§ **Problem to solve**: Scan the records below for the line with "(inRange w.inBase.toNat w.inLen.toNat" and the line with "others := s.others.erase". Repeat those two lines and every line between them exactly, and nothing else.

§ **Information provided**:
/-- A byte access to system memory by another agent (R74, R75): a write sets that byte alone, and notes a hazard when it
falls into a window of a running job (R290; the note is the model's, log entry 5); a read changes no state of the core and
returns the byte, except in the output window of a running job, where R290 lets it return any value. -/
def Obligations.OtherAgentsAccessMemory : Prop :=
  ∀ (s : State) (a : Word) (rest : List HostAction), Memory.wf s.mem = true →
    s.devices.any (fun d => inRange d.base d.size a.toNat) = false →
    (∀ v : Byte, s.host = .memWrite a v :: rest →
      ∃ t, step s = .next t ∧ t = { s with host := rest, mem := t.mem, hazard := t.hazard } ∧
        (∀ x, memRead t.mem x = if x = a.toNat then v else memRead s.mem x) ∧
        (t.hazard = true ↔ s.hazard = true ∨
          (s.statusBusy = true ∧ (inInputWindow s a.toNat = true ∨ inOutputWindow s a.toNat = true)))) ∧
    (s.host = .memRead a :: rest →
      ∃ t, step s = .next t ∧ t = { s with host := rest, hostData := t.hostData, freeCount := t.freeCount } ∧
        (s.statusBusy = false ∨ inOutputWindow s a.toNat = false →
          t.hostData = (memRead s.mem a.toNat).setWidth 32))

/-- A job whose windows share a byte with those of a job that another core instance is running is disturbed, whichever of
the two began first (R291; the note `hazard` is the model's, log entries 5 and 18): nothing else of this instance changes
when another's job begins or ends, and START notes it as well. The windows meet where an address lies in one of each. -/
def Obligations.OverlappingJobsAreDisturbed : Prop :=
  (∀ (s : State) (w : Windows), sharesByte s w = true ↔
    ∃ a, (inInputWindow s a = true ∨ inOutputWindow s a = true) ∧
      (inRange w.inBase.toNat w.inLen.toNat a = true ∨ inRange w.outBase.toNat w.outCap.toNat a = true)) ∧
  (∀ (s : State) (w : Windows) (rest : List HostAction), s.host = .otherStart w :: rest →
    ∃ t, step s = .next t ∧ t = { s with host := rest, others := w :: s.others, hazard := t.hazard } ∧
      (t.hazard = true ↔ s.hazard = true ∨ (s.statusBusy = true ∧ sharesByte s w = true))) ∧
  (∀ (s : State) (w : Windows) (rest : List HostAction), s.host = .otherEnd w :: rest →
    step s = .next { s with host := rest, others := s.others.erase w }) ∧
  ∀ (s : State) (v : Word) (rest : List HostAction), s.host = .regWrite 4 0 v :: rest → s.statusBusy = false →
    v.getLsbD 0 = true → placementOk s = true → windowOnDevice s = false →
    ∃ t, step s = .next t ∧ t.statusBusy = true ∧
      (t.hazard = true ↔ ∃ w, w ∈ s.others ∧ sharesByte s w = true)

/-- With no job and no host access the core keeps every value (R275, R281). -/
def Obligations.IdleCoreKeepsState : Prop :=
  ∀ s : State, s.host = [] → s.statusBusy = false → step s = .next s

/-- After reset every host register reads 0, both engines are idle and irq is low (R39). The reset signal brings that about
also in a running job, disturbed by others or not: no DONE and no irq is produced for it, and system memory is not affected
(R280); only the output window of a job that others disturbed is left open there, the model's choice (log entry 5). -/
def Obligations.ResetSignalAbandonsJob : Prop :=
  ((∀ offset, readRegister offset State.reset = 0#32) ∧ State.reset.cPhase = .idle ∧ State.reset.dPhase = .idle ∧
    irq State.reset = false) ∧
  ∀ (s : State) (rest : List HostAction), s.host = .resetSignal :: rest →
    ∃ t, step s = .next t ∧ (∀ offset, readRegister offset t = 0#32) ∧ t.cPhase = .idle ∧ t.dPhase = .idle ∧
      irq t = false ∧ t.host = rest ∧ (s.hazard = false → t.mem = s.mem) ∧
      memoryKept s t 0 s.outCap.toNat

/-! ### The compressor -/

/-- The hash of R135: the product modulo 2^32, shifted right by 18, an index of the table. -/
def Obligations.HashIsAnIndex : Prop :=
  ∀ v : Word, hashIndex v = 0x1824429D * v.toNat % 2 ^ 32 / 2 ^ 18 ∧ hashIndex v < 2 ^ 14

§ **Worked solution**:
      (inRange w.inBase.toNat w.inLen.toNat a = true ∨ inRange w.outBase.toNat w.outCap.toNat a = true)) ∧
  (∀ (s : State) (w : Windows) (rest : List HostAction), s.host = .otherStart w :: rest →
    ∃ t, step s = .next t ∧ t = { s with host := rest, others := w :: s.others, hazard := t.hazard } ∧
      (t.hazard = true ↔ s.hazard = true ∨ (s.statusBusy = true ∧ sharesByte s w = true))) ∧
  (∀ (s : State) (w : Windows) (rest : List HostAction), s.host = .otherEnd w :: rest →
    step s = .next { s with host := rest, others := s.others.erase w }) ∧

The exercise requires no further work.